Книги Н.М.Амосова
25.04.2023 г.
Вчера диктовал целый вечер. Сегодня поправил, перечитал — и не понравилось. Как будто все правильно — и не правильно. Рядом с самыми отчаянными мыслями, когда увидел ее лежащую, и даже, когда взглянул на развороченную кроватку, и мысль о Маше пронзила, нет, испепелила, сознание, через несколько секунд уже были другие, параллельные мысли. Взгляд со стороны — на себя, на все. Очень много мыслей было за те четверть часа, что прошли до приезда милиции и врачей. Невозможно написать и запомнить многослойность, многоплановость мышления...
"Вот и пришло самое страшное в твоей жизни".
И подленькое облегчение, когда узнал, что Маша цела. И даже смешок над своей жалкой фигурой, когда неумело делал массаж сердца и искусственное дыхание "рот-в-рот".
И самая краткая мысль на балконе, первый раз: "Если увижу... и сам... И все-все кончится... Только на миг прошумит ветер в ушах".
И второй раз, когда закрывал балконную дверь, снова мелькнуло: "Туда... А Маша? Без меня... даже лучше... нет!"
Когда уже сидел и звонил в милицию — насмешливое: "Еще женишься!" Сразу целая буря: "Никогда! Ни за что! Маша, только Маша!" И маленькое, эгоистическое: "Теперь она совсем моя... только моя..."
Совсем немного мыслей — о НЕМ. Даже странные: "Возмездие. Как ему было, наверное, ужасно..." "Наказать?" "Да, выключить". Ненависти почти не помню. Только картина, что ОН подстерегает Машу, вдруг обожгла страшной злобой, почти подняла броситься к двери, чтобы схватиться, уничтожить,... зубами... Даже почувствовал оскал рта. И тут же мысль наблюдателя со стороны: "Это самое сильное... от первобытных предков". И тогда спокойнее: "Нужно поймать. Обезопасить..." Подразумевалось — Машу обезопасить.
А мыслей о науке, об "Улучшении Человеческой Природы" — не было. Это заметил: "Ты не настоящий..."
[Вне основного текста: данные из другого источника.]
def execSt (c : Nat) (f : BitVec 56) (s : State) : Host.Outcome State Fault Refusal :=
  execStore c (zeros f [(53, 3), (32, 7)]) (accS f) (fun x => leBytes (2 ^ mSIZE f) (x.sreg (fRD f)).toNat) s

def execVst (c : Nat) (f : BitVec 56) (s : State) : Host.Outcome State Fault Refusal :=
  execStore c (zeros f [(32, 7)]) (accV f) (fun x => vbytes (x.vreg (fRD f))) s

/-! Atomics (R128, R257) -/

/-- The access of an AMO: at s[RA], by the CACHED path. -/
def accAmo (f : BitVec 56) (x : Core) : MemAcc :=
  let n := if fld f 29 4 = 6 then 2 else 4
  ⟨(x.sreg (fRA f)).toNat, 1, n, n, fun _ => true, false⟩

/-- The request of an AMO; with RD = s0 it is a reduction. -/
def amoReq (c : Nat) (f : BitVec 56) (x : Core) : CReq :=
  let a := accAmo f x
  ⟨c, .amo, a.ea, a.len, 2 ^ a.len - 1, leBytes 8 (x.sreg (fRB f)).toNat ++ leBytes 8 (x.sreg (fRC f)).toNat, fld f 29 4, x.ctx, a.ea,
    none, none, decide (fRD f = 0)⟩

/-- The load that an AMO with return waits as. -/
def amoWait (f : BitVec 56) (x : Core) : LdWait :=
  let a := accAmo f x
  ⟨[], fRD f, false, a.len, false, 0, 64, a.ea, some (fld f 29 4), List.replicate a.len 0, 1⟩

/-- R128: an AMO goes to the serving cache of its line. One with return waits for the old value; a reduction is posted, as a store is: the
core checks its own slice (R125), and a later cause of it is imprecise (R74; log entry 81). -/
def execAmo (c : Nat) (f : BitVec 56) (s : State) : Host.Outcome State Fault Refusal :=
  runCore c s fun s x =>
    let aop := fld f 29 4
    let a := accAmo f x
    legal s (zeros f [(53, 3), (0, 29)] && decide (aop < 7) && (decide (aop = 4) || decide (fRC f = 0)))
      (match s.accCause x a with
       | some cause => .exc s cause (if cause = causePriv then 0 else a.ea)
       | none =>
        if a.space ≠ 0 then .exc s causeAtomic a.ea
        else
          match s.accHeld c x a with
          | some ev => .held ev
          | none =>
            let r := amoReq c f x
            if !r.post then loadWait (s.queueCached c r) c (amoWait f x)
            else
              match if a.ea / 2 ^ 28 = c then s.partRefusal r a.ea a.len else none with
              | some cause => .exc s cause a.ea
              | none => .done ((s.queueCached c r).addOutst c 1))

end Sys2Proof.Machine
end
В интервалах неотступно звучала фраза:
"Мертва-а... А тайны не узнал ты..."
………
Мне не хочется подробно описывать посещение милиции и врачей. Все это было вполне трафаретно и буднично — для них, и почему-то оскорбительно — для меня. Будто я убил и мне нужно оправдываться.
А, может быть, и нужно? Разве я не соблазнял ее своими мечтами, одиночеством? Вполне возможно, что она вернулась бы к нему после выписки из больницы.
Бесполезно об этом говорить. Все виноваты... И я — тоже. (А думаю — ОНА! Ужасен этот беспощадный анализ!)
На лестничной площадке было много народа. Все внутри как-то сжалось — стыдно выплескивать свое внутреннее, больное, в толпу любопытных людей.
Но они не были любопытными.
Первым вошел пожилой мужчина — высокий, в штатском, с седыми усиками.
- Старший следователь Шаров. Извините, сначала — медицина.
Быстро прошел в комнату, взглянул вокруг.
- Доктор, смотрите.
Молодой доктор быстро сбросил пальто, с профессиональной ловкостью наклонился над трупом (Трупом!), приподнял правое веко, посветил маленьким фонариком, спрятал его в карман, достал какой-то приборчик и приложил к груди. Секунду смотрел. Сказал следователю:
- Мертва. ("Мертва-а... а тайны-ы...")
- Оживлять будете?
- Одну минуту... Жора, пункцию.
Юноша, который уже стоял позади, что-то сунул в руку. Доктор сделал быстрый укол в шею иглой, от которой тянулся тонкий шнур к другому приборчику, что был у помощника.
- Не будем. Уже поздно.
Повернулся ко мне и популярно объяснил:
- Сердце мы можем оживить и через четыре часа, но мозг погиб уже давно. Простой показатель — температура у основания черепа. Она уже снизилась на 3 градуса.
- А я пытался массировать, дышал...
Улыбнулся снисходительно: "Профан!"
- Бесполезно. Даже с нашими современными сильнейшими средствами... Ну, извините... Мы поехали, товарищ следователь?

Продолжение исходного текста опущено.